UNICEF’s report “A Familiar Face: Violence in the lives of children and adolescents” sheds light on some key facts of violence facing adolescents:[4]

  • An adolescent is killed by violence every seven minutes. Just in 2015, violence took the lives of around 82,000 adolescents globally.
  • Nearly 130 million (slightly more than one in three) students between the age of 13 and 15 experience bullying worldwide.
  • As children grow from the early and middle childhood stage to early and late adolescence, the likelihood of being murdered from violent acts more than doubles.
  • Worldwide, around 15 million adolescent girls aged 15 to 19 have experienced forced sex.
  • Based on data from 30 countries, only one percent of adolescent girls who have experienced forced sex reached out for professional help.

The report also reveals the distinct patterns of each region’s leading cause of death among adolescents.

The United States: in 2015, the homicide rate among non-Hispanic Black adolescent boys in their second decade was almost 19 times higher than the rate among non-Hispanic White adolescent boys.
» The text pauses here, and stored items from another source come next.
/-- One lane of `wget`. -/
def getLane (o : XOps) (s : State) (c : Crew) (acc : State × List LaneOut) (l : Nat) : State × List LaneOut :=
  let x := acc.1.lift (c.core / 48)
  let (s1, a, b) : State × TWord × TWord := match x.serves (s.asidOf c), x.entries with
    | true, e :: rest => (acc.1.setLift (c.core / 48) { x with entries := rest }, e.1, e.2)
    | _, _ => (acc.1, .nil, .nil)
  (s1, acc.2 ++ [{ lane := l, writes := if s.destOf (.wget o) c l = 255 then [] else
    [(s.destOf (.wget o) c l, a), (s.destOf (.wget o) c l + 1, b)] }])

/-- The entries of a lift that a context may take. -/
def Lift.held (x : Lift) (asid : Nat) : List (TWord × TWord) := if x.serves asid then x.entries else []

/-- What a lane of `wget` writes, of an entry or of none. -/
def getWrites (o : XOps) (s : State) (c : Crew) (l : Nat) (e : TWord × TWord) : List (Nat × TWord) :=
  if s.destOf (.wget o) c l = 255 then [] else [(s.destOf (.wget o) c l, e.1), (s.destOf (.wget o) c l + 1, e.2)]

/-- A lift that has given its oldest `n` entries to a context. -/
def Lift.taken (x : Lift) (asid n : Nat) : Lift := { x with entries := if x.serves asid then x.entries.drop n else x.entries }

theorem Lift.held_taken (x : Lift) (asid n : Nat) : (x.taken asid n).held asid = (x.held asid).drop n := by
  have hs : (x.taken asid n).serves asid = x.serves asid := rfl
  unfold Lift.held
  rw [hs]
  split <;> simp [Lift.taken, *]

theorem Lift.taken_taken (x : Lift) (asid m n : Nat) : (x.taken asid m).taken asid n = x.taken asid (m + n) := by
  have hs : (x.taken asid m).serves asid = x.serves asid := rfl
  unfold Lift.taken at hs ⊢
  rw [hs]
  split <;> simp only [List.drop_drop, *]

theorem Lift.taken_of_nil (x : Lift) (asid n : Nat) (h : x.entries = []) : x.taken asid n = x := by
  obtain ⟨es, a, en⟩ := x
  obtain rfl : es = [] := h
  simp [Lift.taken]

theorem getLane_eq (o : XOps) (s : State) (c : Crew) (t : State) (outs : List LaneOut) (l : Nat) :
    ∃ u, getLane o s c (t, outs) l =
        (u, outs ++ [{ lane := l, writes := getWrites o s c l (((t.lift (c.core / 48)).held (s.asidOf c)).headD (.nil, .nil)) }]) ∧
      LiftOnly t (c.core / 48) ((t.lift (c.core / 48)).taken (s.asidOf c) 1) u := by
  cases hx : (t.lift (c.core / 48)).serves (s.asidOf c) with
  | false => exact ⟨t, by simp [getLane, hx, Lift.held, getWrites], by simpa [Lift.taken, hx] using LiftOnly.refl t _⟩
  | true =>
    cases he : (t.lift (c.core / 48)).entries with
    | nil =>
      refine ⟨t, by simp [getLane, hx, he, Lift.held, getWrites], ?_⟩
      rw [Lift.taken_of_nil _ _ _ he]
      exact LiftOnly.refl t _
    | cons e rest =>
      refine ⟨t.setLift (c.core / 48) { t.lift (c.core / 48) with entries := rest },
        by simp [getLane, hx, he, Lift.held, getWrites], ?_⟩
      simpa [Lift.taken, hx, he] using t.setLift_only (c.core / 48) _

/-- The lanes of `wget` take the oldest entries in order. -/
theorem getLane_fold (o : XOps) (s : State) (c : Crew) :
    ∀ (exe : List Nat) (t : State) (outs : List LaneOut), exe.Nodup →
      ∃ u, exe.foldl (getLane o s c) (t, outs) = (u, outs ++ exe.map fun l =>
          { lane := l, writes := getWrites o s c l
              ((((t.lift (c.core / 48)).held (s.asidOf c))[exe.idxOf l]?).getD (.nil, .nil)) }) ∧
        LiftOnly t (c.core / 48) ((t.lift (c.core / 48)).taken (s.asidOf c) exe.length) u := by
  intro exe
  induction exe with
  | nil => intro t outs _; exact ⟨t, by simp, by simpa [Lift.taken] using LiftOnly.refl t _⟩
  | cons l rest ih =>
    intro t outs hn
    obtain ⟨hl, hn⟩ := List.nodup_cons.mp hn
    obtain ⟨v, hv, hg⟩ := getLane_eq o s c t outs l
    obtain ⟨u, hu, hf⟩ := ih v (outs ++ [_]) hn
    refine ⟨u, ?_, hg.trans ?_⟩
    · rw [List.foldl_cons, hv, hu, hg.lift, List.map_cons, List.append_assoc, List.singleton_append]
      congr 3
      · simp [List.headD_eq_head?_getD, List.head?_eq_getElem?]
      · refine List.map_congr_left fun m hm => ?_
        have hne : l ≠ m := fun e => hl (e ▸ hm)
        rw [List.idxOf_cons_ne rest hne, Lift.held_taken, List.getElem?_drop, Nat.add_comm]
    · simpa [hg.lift, Lift.taken_taken, Nat.add_comm] using hf

theorem wgetBody_eq (o : XOps) (s : State) (ci : Nat) (c : Crew) (exe : List Nat) :
    wgetBody o s ci c exe = .ok (exe.foldl (getLane o s c) (s.setCrew ci c, [])).1
      ((exe.foldl (getLane o s c) (s.setCrew ci c, [])).1.crew ci) (exe.foldl (getLane o s c) (s.setCrew ci c, [])).2 false := rfl

/-- `wget` (R70-R73, R304). -/
theorem wget_performs {o : XOps} {s : State} {ci : Nat} {c : Crew} {lanes : List Nat} (h : Issues s (.wget o) ci c lanes) :
    ∃ s', LiftOnly s (c.core / 48) ((s.lift (c.core / 48)).taken (s.asidOf c) (execLanes (.wget o) c lanes).length) s' ∧
      Performs (.wget o) s (s'.setCrew ci c) ci c c lanes fun l =>
        { writes := getWrites o s c l ((((s.lift (c.core / 48)).held (s.asidOf c))[(execLanes (.wget o) c lanes).idxOf l]?).getD (.nil, .nil)) } := by
  obtain ⟨u, hu, hf⟩ := getLane_fold o s c (execLanes (.wget o) c lanes) (s.setCrew ci c) [] h.lanes_nodup
  obtain ⟨s', hs', rfl, hc⟩ := hf.of_setCrew h.crew_lt
  refine ⟨s', hs', performs_of_body (body := wgetBody o) h rfl rfl (.self h) _ ?_⟩
  rw [wgetBody_eq, hu, hc]
  rfl

/-! ## Launch records (R376, R377) -/

theorem natCast_mod_eight {n : Nat} (h : ((n : BitVec 64) % 8) = 0) : n % 8 = 0 := by
  have h' := congrArg BitVec.toNat h
  simp only [BitVec.natCast_eq_ofNat, BitVec.toNat_umod, BitVec.toNat_ofNat, BitVec.reduceToNat] at h'
  omega

/-- A record that is taken is one that R377 allows, of a context that is live, and gives the grid its fields. -/
theorem State.parseRecord_ok {s : State} {w : Nat → Nat} {t k a : Nat} {g : Grid}
    (h : s.parseRecord w (.device t k) (some a) = some g) :
    RecordOk w ∧ GridOf w g ∧ w 9 = a ∧ (∃ x, s.ctxOf (w 9) = some x ∧ x.state = .live) ∧ g.prio = w 8 / 2 ^ 8 % 8 ∧
      g.origin = .device t k ∧ g.nextGang = 0 ∧ g.status = none := by
  unfold State.parseRecord at h
  dsimp only at h
  split at h
  · cases h
  · rename_i hc
    split at h
    · rename_i args bodies routes binds hargs _ _ _
      simp only [Bool.or_eq_true, not_or, bne_iff_ne, ne_eq, decide_eq_true_eq, not_le, not_lt, Bool.and_eq_true, beq_iff_eq,
        Bool.not_eq_true, Bool.not_eq_eq_eq_not, not_not, not_and,
        and_assoc] at hc
      obtain ⟨hbase, hsize, hsize8, hentry8, hentry, hhtab, hmac, hfeat, hntz, hx0, hy, hz, hcrews, hcrews', hteams, hteams', hregs, hregs',
        hregs8, hobuf, hhash, hscratch, hnmac, hres1, hres2, hasid, hargs64, hdq, htoken, hbind8, hbinds, hgangs, hfour, hlive, hissuer,
        hmem, hbar⟩ := hc
      obtain rfl := Option.some.inj h
      have hx : ∃ x, s.ctxOf (w 9) = some x ∧ x.state = .live := by
        have hany : (s.ctxOf (w 9)).any (fun c => c.state == .live) = true := by simpa using hlive
        obtain ⟨x, hx, hl⟩ := (Option.any_eq_true _ _).mp hany
        exact ⟨x, hx, beq_iff_eq.mp hl⟩
      refine ⟨⟨⟨hbase, hsize, hsize8, hentry8, hentry⟩, ⟨natCast_mod_eight hhtab, hmac, hfeat, hargs64, hbind8, hbinds⟩,
        ⟨by omega, hx0, hy, hz⟩, hgangs, ⟨by omega, hcrews', by omega, hteams', hregs, hregs', hregs8⟩, ⟨hobuf, hhash, hscratch⟩,
        ⟨hnmac, hres1, hres2, hasid⟩, ?_, ⟨hdq, htoken, hmem, ?_⟩⟩, ⟨⟨rfl, rfl, rfl, rfl, ?_⟩, ⟨rfl, rfl, rfl⟩, ⟨rfl, rfl, rfl⟩,
        ⟨rfl, rfl, rfl⟩, ⟨rfl, rfl, rfl, rfl, ?_⟩, ?_, ⟨rfl, rfl, rfl, rfl⟩⟩, hissuer.symm, hx, rfl, rfl, rfl, rfl⟩
      · intro h4; simpa using hfour h4
      · intro h2; simpa using hbar h2
      · simp
      · intro h3; simp [h3]
      · intro h10; rw [if_pos h10] at hargs; exact (Option.some.inj hargs).symm
    · cases h

/-- The waiting gang that a grid's next gang is. -/
def State.gangOffered (s : State) (g : Grid) (gi : Nat) : Waiting :=
  { grid := gi, gang := g.nextGang, die := s.dieFor gi, prio := g.prio, since := s.clock.toNat }

/-- A state with one grid more. -/
def State.withGrid (s : State) (g : Grid) : State := { s with grids := s.grids ++ [g] }

@[simp] theorem State.withGrid_grid (s : State) (g : Grid) : (s.withGrid g).grid s.grids.length = g := by
  simp [State.grid, State.withGrid]

@[simp] theorem State.withGrid_setGrid (s : State) (g g' : Grid) : (s.withGrid g).setGrid s.grids.length g' = s.withGrid g' := by
  simp [State.setGrid, State.withGrid]

/-- A grid that no die can hold has ended as it enters; of any other the first gang waits for its die (R377, R381). -/
theorem State.launchGrid_spec (s : State) (g : Grid) (hg : 0 < g.gangs) (hn : g.nextGang = 0) (hst : g.status = none) (t k : Nat)
    (ho : g.origin = .device t k) :
    (∃ ws, s.launchGrid g = { s.withGrid { g with status := some 1 } with waiting := ws } ∧ ∀ y ∈ ws, y.grid ≠ s.grids.length) ∨
      ∃ y : Waiting, s.launchGrid g = { s.withGrid { g with nextGang := 1 } with waiting := s.waiting ++ [y] } ∧
        y.grid = s.grids.length ∧ y.gang = 0 ∧ y.die = k / 48 ∧ y.prio = g.prio := by
  have hl : s.launchGrid g = (s.withGrid g).endGrid s.grids.length 1 ∨ s.launchGrid g = (s.withGrid g).offerGang s.grids.length :=
    ite_eq_or_eq _ _ _
  rcases hl with hl | hl
  · refine .inl ⟨s.waiting.filter fun w => w.grid != s.grids.length, ?_, fun y hy => by simpa using (List.mem_filter.mp hy).2⟩
    simp [hl, State.endGrid, hst]
    rfl
  · refine .inr ⟨(s.withGrid g).gangOffered g s.grids.length, ?_, rfl, hn, ?_, rfl⟩
    · simp [hl, State.offerGang, hst, hn, Nat.not_le.mpr hg, State.gangOffered]
      rfl
    · simp [State.gangOffered, State.dieFor, ho]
If this rate was applied nationwide, the United States would be among the world’s top 10 most deadly countries.[5]

Middle East and North Africa (MENA): While only about six percent of the world’s adolescents live in the MENA region, more than 70 percent of adolescents who died in 2015 due to collective violence were living there. The number of deaths and mortality rate among this age group is 29.9 per 100,000. If adolescents worldwide faced the same risk of being killed due to collective violence as those in the Syrian Arab Republic, adolescents’ global mortality rate would be every 10 seconds.

Latin America and the Caribbean (LAC): This area is considered the most dangerous region for adolescents when it comes to the risk of dying due to homicide. Around 70 adolescents in LAC die every day due to interpersonal violence.[6]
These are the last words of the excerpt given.